[DATA TO EXAMINE]

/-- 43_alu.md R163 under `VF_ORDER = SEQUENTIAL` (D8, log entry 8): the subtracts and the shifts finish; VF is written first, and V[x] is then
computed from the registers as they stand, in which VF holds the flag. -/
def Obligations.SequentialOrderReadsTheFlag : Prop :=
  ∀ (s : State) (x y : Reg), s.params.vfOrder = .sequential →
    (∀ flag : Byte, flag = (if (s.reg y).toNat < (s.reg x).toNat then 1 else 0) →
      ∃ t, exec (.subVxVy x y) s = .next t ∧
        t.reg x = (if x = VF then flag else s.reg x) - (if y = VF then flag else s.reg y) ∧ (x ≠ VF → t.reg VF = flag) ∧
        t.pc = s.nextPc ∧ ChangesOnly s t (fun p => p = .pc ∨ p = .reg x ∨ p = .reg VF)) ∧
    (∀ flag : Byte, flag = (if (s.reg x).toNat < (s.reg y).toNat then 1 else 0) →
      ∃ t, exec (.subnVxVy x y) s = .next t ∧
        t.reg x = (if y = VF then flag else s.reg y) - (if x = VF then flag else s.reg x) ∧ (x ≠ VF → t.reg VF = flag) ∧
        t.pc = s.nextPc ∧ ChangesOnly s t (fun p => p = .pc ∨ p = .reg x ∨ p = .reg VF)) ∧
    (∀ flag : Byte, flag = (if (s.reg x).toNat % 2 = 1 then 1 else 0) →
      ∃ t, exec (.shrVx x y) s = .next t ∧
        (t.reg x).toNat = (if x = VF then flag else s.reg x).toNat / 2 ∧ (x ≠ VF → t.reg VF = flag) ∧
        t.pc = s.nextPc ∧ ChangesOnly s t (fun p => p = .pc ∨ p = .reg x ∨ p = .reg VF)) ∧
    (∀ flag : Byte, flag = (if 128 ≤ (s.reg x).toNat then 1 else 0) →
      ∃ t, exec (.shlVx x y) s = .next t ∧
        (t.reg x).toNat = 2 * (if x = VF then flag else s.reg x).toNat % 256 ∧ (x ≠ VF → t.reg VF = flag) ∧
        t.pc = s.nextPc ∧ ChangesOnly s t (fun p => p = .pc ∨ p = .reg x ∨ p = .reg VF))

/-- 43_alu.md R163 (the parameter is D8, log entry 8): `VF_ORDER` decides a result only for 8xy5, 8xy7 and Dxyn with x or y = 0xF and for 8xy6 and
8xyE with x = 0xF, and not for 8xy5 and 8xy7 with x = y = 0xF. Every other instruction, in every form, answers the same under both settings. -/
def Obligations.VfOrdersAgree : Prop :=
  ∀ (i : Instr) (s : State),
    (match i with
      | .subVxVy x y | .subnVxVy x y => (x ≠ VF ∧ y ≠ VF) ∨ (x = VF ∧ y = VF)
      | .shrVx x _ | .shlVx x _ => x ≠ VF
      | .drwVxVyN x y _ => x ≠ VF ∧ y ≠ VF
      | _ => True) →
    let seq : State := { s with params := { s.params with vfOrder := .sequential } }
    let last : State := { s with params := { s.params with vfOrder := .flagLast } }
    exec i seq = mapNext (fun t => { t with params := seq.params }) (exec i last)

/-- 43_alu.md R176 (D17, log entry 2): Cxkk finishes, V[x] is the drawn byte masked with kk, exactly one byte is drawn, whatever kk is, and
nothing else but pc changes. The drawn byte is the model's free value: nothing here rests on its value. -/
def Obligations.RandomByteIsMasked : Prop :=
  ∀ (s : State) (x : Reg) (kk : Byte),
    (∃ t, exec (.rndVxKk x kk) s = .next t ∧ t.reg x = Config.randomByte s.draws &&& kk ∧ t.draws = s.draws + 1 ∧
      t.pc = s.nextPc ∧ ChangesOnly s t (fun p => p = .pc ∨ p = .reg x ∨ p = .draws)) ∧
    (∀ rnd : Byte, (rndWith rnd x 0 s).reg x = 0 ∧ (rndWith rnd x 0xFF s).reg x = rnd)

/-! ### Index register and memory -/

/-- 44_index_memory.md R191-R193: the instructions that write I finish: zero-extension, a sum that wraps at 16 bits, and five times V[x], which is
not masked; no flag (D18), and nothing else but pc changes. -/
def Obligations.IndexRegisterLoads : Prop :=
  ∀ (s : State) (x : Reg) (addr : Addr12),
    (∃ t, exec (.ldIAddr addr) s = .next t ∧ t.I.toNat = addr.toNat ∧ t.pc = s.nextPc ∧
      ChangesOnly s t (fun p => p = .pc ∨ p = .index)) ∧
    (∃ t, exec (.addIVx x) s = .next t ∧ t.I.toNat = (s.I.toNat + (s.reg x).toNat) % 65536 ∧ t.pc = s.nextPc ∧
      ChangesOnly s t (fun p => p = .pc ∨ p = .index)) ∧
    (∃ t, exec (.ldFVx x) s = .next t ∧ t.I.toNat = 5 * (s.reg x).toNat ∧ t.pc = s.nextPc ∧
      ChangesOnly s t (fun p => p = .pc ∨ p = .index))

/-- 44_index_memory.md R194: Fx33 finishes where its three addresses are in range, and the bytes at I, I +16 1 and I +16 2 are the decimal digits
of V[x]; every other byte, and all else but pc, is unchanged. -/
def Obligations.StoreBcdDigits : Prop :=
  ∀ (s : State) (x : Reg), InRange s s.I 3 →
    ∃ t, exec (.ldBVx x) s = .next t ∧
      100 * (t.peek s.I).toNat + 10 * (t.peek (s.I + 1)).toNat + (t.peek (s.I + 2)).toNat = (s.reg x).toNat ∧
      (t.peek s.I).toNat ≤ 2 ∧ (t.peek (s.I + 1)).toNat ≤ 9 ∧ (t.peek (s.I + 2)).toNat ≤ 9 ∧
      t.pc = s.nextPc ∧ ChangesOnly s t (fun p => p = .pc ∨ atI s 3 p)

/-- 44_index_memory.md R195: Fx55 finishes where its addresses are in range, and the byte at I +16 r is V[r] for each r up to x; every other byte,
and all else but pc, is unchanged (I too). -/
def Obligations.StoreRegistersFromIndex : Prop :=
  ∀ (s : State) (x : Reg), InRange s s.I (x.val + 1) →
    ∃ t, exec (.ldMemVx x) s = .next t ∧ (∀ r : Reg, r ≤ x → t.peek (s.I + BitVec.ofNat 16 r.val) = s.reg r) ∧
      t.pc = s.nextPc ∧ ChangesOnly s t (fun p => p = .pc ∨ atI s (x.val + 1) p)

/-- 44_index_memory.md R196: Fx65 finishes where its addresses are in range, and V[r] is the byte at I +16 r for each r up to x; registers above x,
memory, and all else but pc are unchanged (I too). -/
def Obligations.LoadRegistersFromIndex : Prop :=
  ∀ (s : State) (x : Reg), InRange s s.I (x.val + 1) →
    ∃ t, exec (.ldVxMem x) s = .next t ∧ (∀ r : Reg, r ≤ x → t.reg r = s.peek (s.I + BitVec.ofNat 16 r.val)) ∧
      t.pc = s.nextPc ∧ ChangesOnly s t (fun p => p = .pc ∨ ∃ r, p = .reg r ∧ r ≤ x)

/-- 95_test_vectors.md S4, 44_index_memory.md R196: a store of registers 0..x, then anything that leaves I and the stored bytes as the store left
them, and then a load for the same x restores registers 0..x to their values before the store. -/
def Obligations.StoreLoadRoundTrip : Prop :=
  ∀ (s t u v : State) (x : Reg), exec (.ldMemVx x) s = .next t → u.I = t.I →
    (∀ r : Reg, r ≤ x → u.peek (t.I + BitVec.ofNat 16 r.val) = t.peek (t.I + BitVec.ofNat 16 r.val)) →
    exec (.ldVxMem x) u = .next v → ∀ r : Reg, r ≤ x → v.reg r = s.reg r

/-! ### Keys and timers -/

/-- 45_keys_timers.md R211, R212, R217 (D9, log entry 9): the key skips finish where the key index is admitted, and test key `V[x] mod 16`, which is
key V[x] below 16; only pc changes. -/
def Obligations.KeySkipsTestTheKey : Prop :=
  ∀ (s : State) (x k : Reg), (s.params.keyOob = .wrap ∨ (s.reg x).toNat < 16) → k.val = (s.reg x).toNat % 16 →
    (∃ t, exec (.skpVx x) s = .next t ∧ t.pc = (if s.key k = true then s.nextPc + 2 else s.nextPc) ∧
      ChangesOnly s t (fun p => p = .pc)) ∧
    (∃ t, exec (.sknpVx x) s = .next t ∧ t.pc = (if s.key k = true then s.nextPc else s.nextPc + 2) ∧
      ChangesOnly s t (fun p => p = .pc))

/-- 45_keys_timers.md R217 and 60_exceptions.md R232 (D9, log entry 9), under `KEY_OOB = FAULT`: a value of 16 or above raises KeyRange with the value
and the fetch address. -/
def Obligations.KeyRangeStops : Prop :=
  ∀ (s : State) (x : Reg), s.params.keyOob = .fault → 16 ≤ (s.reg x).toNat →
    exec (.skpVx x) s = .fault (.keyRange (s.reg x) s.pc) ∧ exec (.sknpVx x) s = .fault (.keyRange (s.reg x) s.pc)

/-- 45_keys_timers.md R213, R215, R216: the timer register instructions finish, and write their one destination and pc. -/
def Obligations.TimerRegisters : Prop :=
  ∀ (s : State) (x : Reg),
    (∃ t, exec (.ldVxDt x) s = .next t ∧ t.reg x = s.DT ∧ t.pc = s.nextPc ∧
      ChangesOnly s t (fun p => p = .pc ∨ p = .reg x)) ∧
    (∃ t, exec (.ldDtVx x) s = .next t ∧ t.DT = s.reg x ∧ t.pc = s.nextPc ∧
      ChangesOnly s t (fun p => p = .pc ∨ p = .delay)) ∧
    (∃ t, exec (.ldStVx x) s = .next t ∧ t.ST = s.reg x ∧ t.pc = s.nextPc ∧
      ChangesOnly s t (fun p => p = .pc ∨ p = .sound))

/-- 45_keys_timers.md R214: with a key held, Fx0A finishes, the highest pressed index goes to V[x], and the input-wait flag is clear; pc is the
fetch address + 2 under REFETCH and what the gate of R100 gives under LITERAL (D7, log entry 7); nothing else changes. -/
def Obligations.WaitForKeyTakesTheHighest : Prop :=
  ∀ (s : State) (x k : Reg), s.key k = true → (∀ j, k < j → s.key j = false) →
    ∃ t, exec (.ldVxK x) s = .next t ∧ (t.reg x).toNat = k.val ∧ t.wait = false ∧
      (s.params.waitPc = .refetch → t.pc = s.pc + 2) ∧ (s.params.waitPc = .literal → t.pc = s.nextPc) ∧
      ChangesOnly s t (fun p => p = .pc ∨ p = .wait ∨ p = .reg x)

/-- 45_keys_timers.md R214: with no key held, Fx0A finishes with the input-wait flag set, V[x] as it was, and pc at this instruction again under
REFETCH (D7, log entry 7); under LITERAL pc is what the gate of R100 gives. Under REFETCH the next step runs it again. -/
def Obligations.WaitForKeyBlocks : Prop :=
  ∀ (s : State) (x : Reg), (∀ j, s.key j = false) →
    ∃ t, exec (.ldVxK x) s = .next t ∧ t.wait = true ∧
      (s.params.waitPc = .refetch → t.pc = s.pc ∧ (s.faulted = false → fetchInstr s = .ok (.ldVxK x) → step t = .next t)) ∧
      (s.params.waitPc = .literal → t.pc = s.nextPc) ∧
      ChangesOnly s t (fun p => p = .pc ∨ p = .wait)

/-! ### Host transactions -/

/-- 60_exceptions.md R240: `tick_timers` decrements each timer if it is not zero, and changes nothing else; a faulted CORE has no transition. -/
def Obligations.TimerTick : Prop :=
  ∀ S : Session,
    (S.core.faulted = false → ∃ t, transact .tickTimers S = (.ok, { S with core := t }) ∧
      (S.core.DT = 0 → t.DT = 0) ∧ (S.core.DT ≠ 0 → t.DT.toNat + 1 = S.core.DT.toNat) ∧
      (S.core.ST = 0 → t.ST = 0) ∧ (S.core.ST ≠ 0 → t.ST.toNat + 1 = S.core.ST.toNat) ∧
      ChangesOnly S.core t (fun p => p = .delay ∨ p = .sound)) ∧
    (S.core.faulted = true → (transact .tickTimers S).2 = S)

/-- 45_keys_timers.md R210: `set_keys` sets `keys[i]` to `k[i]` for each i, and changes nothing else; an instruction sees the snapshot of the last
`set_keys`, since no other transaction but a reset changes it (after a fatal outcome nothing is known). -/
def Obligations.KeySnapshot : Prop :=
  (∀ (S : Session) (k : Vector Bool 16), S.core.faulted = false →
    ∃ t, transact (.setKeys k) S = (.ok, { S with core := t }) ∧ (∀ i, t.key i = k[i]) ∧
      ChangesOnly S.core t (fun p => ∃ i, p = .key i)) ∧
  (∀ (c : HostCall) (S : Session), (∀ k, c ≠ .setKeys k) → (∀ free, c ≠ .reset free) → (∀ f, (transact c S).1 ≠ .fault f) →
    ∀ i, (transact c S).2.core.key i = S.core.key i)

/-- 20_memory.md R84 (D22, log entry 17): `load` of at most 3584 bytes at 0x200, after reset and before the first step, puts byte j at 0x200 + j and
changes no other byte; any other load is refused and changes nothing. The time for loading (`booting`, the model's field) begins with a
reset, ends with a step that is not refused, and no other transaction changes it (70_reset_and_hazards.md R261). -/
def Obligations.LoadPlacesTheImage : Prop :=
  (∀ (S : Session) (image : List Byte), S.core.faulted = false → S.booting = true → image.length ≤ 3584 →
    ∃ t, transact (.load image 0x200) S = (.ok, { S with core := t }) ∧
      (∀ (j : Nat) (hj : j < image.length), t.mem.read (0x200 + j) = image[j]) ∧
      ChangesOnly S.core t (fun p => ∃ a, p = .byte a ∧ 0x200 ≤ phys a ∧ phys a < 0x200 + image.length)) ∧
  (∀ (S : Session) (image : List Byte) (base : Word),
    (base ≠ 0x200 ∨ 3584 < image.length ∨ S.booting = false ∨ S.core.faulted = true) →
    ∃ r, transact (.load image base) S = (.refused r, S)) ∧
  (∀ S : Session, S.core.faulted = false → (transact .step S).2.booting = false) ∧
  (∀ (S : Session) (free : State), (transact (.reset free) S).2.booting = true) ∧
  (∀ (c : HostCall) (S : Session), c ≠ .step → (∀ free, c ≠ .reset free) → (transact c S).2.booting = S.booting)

[WORK ORDER] Copy out each line of the listing that holds the word "instructions".

[OUTPUT FOR THIS TASK]
/-- 44_index_memory.md R191-R193: the instructions that write I finish: zero-extension, a sum that wraps at 16 bits, and five times V[x], which is
/-- 45_keys_timers.md R213, R215, R216: the timer register instructions finish, and write their one destination and pc. -/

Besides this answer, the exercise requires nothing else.